AIM OF THE EXERCISE: The lines to reproduce run from the one containing "refine Sound.andThen ?_ (State.assignPass_sound" to the end of the listing. Reproduce them exactly, both ends included, and nothing else.

SUPPLIED MATERIAL:

-- ==== Sys2Proof/Laws/PerInstr.lean ====
section
/-! SUPPORT. The laws that hold of every command one by one: the opcode table gives no command bits, so no word spells one. -/

/-- No word of any length spells the command: commands come from outside and are not encoded. -/
def Sys2Proof.Laws.NoWord.Statement (i : Sys2Proof.Instr) : Prop := ∀ nbits w : Nat, Sys2Proof.decodeTableWord nbits w ≠ some i

/-- The one reason: the table gives no row bits. -/
theorem Sys2Proof.Laws.noWord (i : Sys2Proof.Instr) : Sys2Proof.Laws.NoWord.Statement i := by
  intro nbits w h
  simp [Sys2Proof.decodeTableWord] at h
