theorem execApplyEnd_sound : ∀ x0 s, SoundOut [.evt, .ctl, .weir, .fab, .out] s (execApplyEnd x0 s) := by
  intros
  unfold execApplyEnd
  dsimp only
  split
  split
  with_reducible refine SoundOut.next ?_
  split
  with_reducible refine Sound.andThen ?_ (State.rootParam_sound ..)
  with_reducible refine Sound.andThen ?_ (State.updStep_sound ..)
  with_reducible exact Sound.refl _
  with_reducible refine Sound.andThen ?_ (State.updStep_sound ..)
  with_reducible exact Sound.refl _
  with_reducible refine SoundOut.next ?_
  with_reducible refine Sound.andThen ?_ (State.sealDigests_sound ..)
  with_reducible refine Sound.andThen ?_ (State.updStep_sound ..)
  with_reducible exact Sound.refl _
  with_reducible refine SoundOut.next ?_
  with_reducible exact Sound.refl _

theorem execStbyHeaderWrite_sound : ∀ x0 s, SoundOut [.atl, .ctl, .weir, .querns, .rows] s (execStbyHeaderWrite x0 s) := by
  intros
  unfold execStbyHeaderWrite
  dsimp only
  split
  with_reducible refine SoundOut.next ?_
  with_reducible exact Sound.refl _
  split
  with_reducible refine SoundOut.next ?_
  with_reducible refine Sound.andThen ?_ (State.updStep_sound ..)
  with_reducible exact Sound.refl _
  split
  with_reducible refine SoundOut.next ?_
  with_reducible refine Sound.andThen ?_ (State.weirStall_sound ..)
  with_reducible refine Sound.andThen ?_ (State.updStandby_sound ..)
  with_reducible exact Sound.refl _
  with_reducible refine SoundOut.next ?_
  with_reducible refine Sound.andThen ?_ (State.updStep_sound ..)
  with_reducible refine Sound.andThen ?_ (State.updStandby_sound ..)
  with_reducible exact Sound.refl _

theorem State.endTakeover_sound : ∀ s x1, Sound [.evt, .ctl, .rcv, .out] s (State.endTakeover s x1) := by
  intros
  unfold State.endTakeover
  with_reducible refine Sound.andThen ?_ (State.emit_sound ..)
  with_reducible refine Sound.andThen ?_ (State.event_sound ..)
  with_reducible refine Sound.andThen ?_ (State.updRcv_sound ..)
  with_reducible exact Sound.refl _

theorem State.endRoll_sound : ∀ s x1, Sound [.evt, .ctl, .rcv, .out] s (State.endRoll s x1) := by
  intros
  unfold State.endRoll
  split
  split
  with_reducible refine Sound.andThen ?_ (State.endTakeover_sound ..)
  with_reducible exact Sound.refl _
  with_reducible exact Sound.refl _
  with_reducible exact Sound.refl _

theorem execSealComplete_sound (step : Nat) (s : State) : SoundOut [.ldr, .evt, .ctl, .weir, .querns, .rows, .rcv, .out] s (execSealComplete step s) := by
  unfold execSealComplete
  split
  · exact .next (((((((State.sealRows_sound ..).trans (State.settleWrites_sound ..)).trans (State.updStep_sound ..)).trans
      (State.updWeir_sound ..)).trans (State.updCtl_sound ..)).trans (State.endRoll_sound ..)).up)
  · exact .next (Sound.refl s)

end Sys2Proof.Machine
end

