-- ==== Sys2Proof/Laws/SoundEngines.lean ====
section
/-! SUPPORT. Operations of Machine/Engines.lean are sound. -/

namespace Sys2Proof.Machine

set_option Elab.async false

/-- Writing the repair map leaves the floors, the counts of burnt fuses and the mailbox buffer (R150). -/
theorem Atluta.writeRepairs_keeps (a : Atluta) (l : List RepairEntry) : (a.writeRepairs l).fwFloor = a.fwFloor ∧
    (a.writeRepairs l).imageFloor = a.imageFloor ∧ (a.writeRepairs l).fwFuses = a.fwFuses ∧ (a.writeRepairs l).keyBurns = a.keyBurns ∧
    (a.writeRepairs l).mboxBuf = a.mboxBuf := by
  unfold Atluta.writeRepairs
  extract_lets
  split <;> exact ⟨rfl, rfl, rfl, rfl, rfl⟩

theorem State.coreStall_sound : ∀ s x1 x2, Sound [.cores] s (State.coreStall s x1 x2) := by
  intros
  unfold State.coreStall
  with_reducible refine Sound.andThen ?_ (State.updCore_sound (fun k hk => ?_) _ _)
  with_reducible exact Sound.refl _
  exact hk

theorem State.clockTo_sound : ∀ s x1 x2, Sound [.cores] s (State.clockTo s x1 x2) := by
  intros
  unfold State.clockTo
  with_reducible refine Sound.andThen ?_ (State.updCore_sound (fun k hk => ?_) _ _)
  with_reducible exact Sound.refl _
  exact hk

theorem State.noteScale_sound : ∀ s x1 x2 x3, Sound [.ctl] s (State.noteScale s x1 x2 x3) := by
  intros
  unfold State.noteScale
  split
  with_reducible refine Sound.andThen ?_ (State.updStep_sound ..)
  with_reducible exact Sound.refl _
  with_reducible exact Sound.refl _

theorem State.notePass_sound : ∀ s x1 x2 x3, Sound [.ctl] s (State.notePass s x1 x2 x3) := by
  intros
  unfold State.notePass
  with_reducible refine Sound.andFold ?_ (fun a x => ?_)
  with_reducible exact Sound.refl _
  with_reducible refine Sound.andThen ?_ (State.noteScale_sound ..)
  with_reducible refine Sound.andThen ?_ (State.noteScale_sound ..)
  with_reducible exact Sound.refl _

theorem State.assignPass_sound : ∀ s x1 x2 x3 x4 x5, Sound [.ctl, .cores] s (State.assignPass s x1 x2 x3 x4 x5) := by
  intros
  unfold State.assignPass
  with_reducible refine Sound.andThen ?_ (State.updCore_sound (fun k hk => ?_) _ _)
  with_reducible refine Sound.andThen ?_ (State.updEngine_sound ..)
  with_reducible refine Sound.andThen ?_ (State.notePass_sound ..)
  with_reducible exact Sound.refl _
  dsimp only
  split
  simpa using hk
  simpa using hk

theorem State.takeStage_sound : ∀ {s x1 x2 x3 x4 t}, State.takeStage s x1 x2 x3 x4 = some t → Sound [.cores] s t := by
  intro s c cmd j p t h
  unfold State.takeStage at h
  dsimp only at h
  split at h
  · cases h
    refine State.updCore_sound (fun k hk => ?_) _ _
    exact hk
  · exact State.takeBlocks_sound h

theorem State.tryPass_sound : ∀ {s x1 x2 x3 p t}, State.tryPass s x1 x2 x3 = .inr (p, t) → Sound [.ctl, .cores] s t := by
  intro s c cmd cyc p t h
  unfold State.tryPass at h
  dsimp only at h
  repeat' split at h
  all_goals first
    | cases h; done
    | (cases h
       refine Sound.andThen ?_ (State.assignPass_sound ..)
       exact (State.takeStage_sound (by assumption)).up)

end Sys2Proof.Machine
end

RESULT:
       refine Sound.andThen ?_ (State.assignPass_sound ..)
       exact (State.takeStage_sound (by assumption)).up)

end Sys2Proof.Machine
end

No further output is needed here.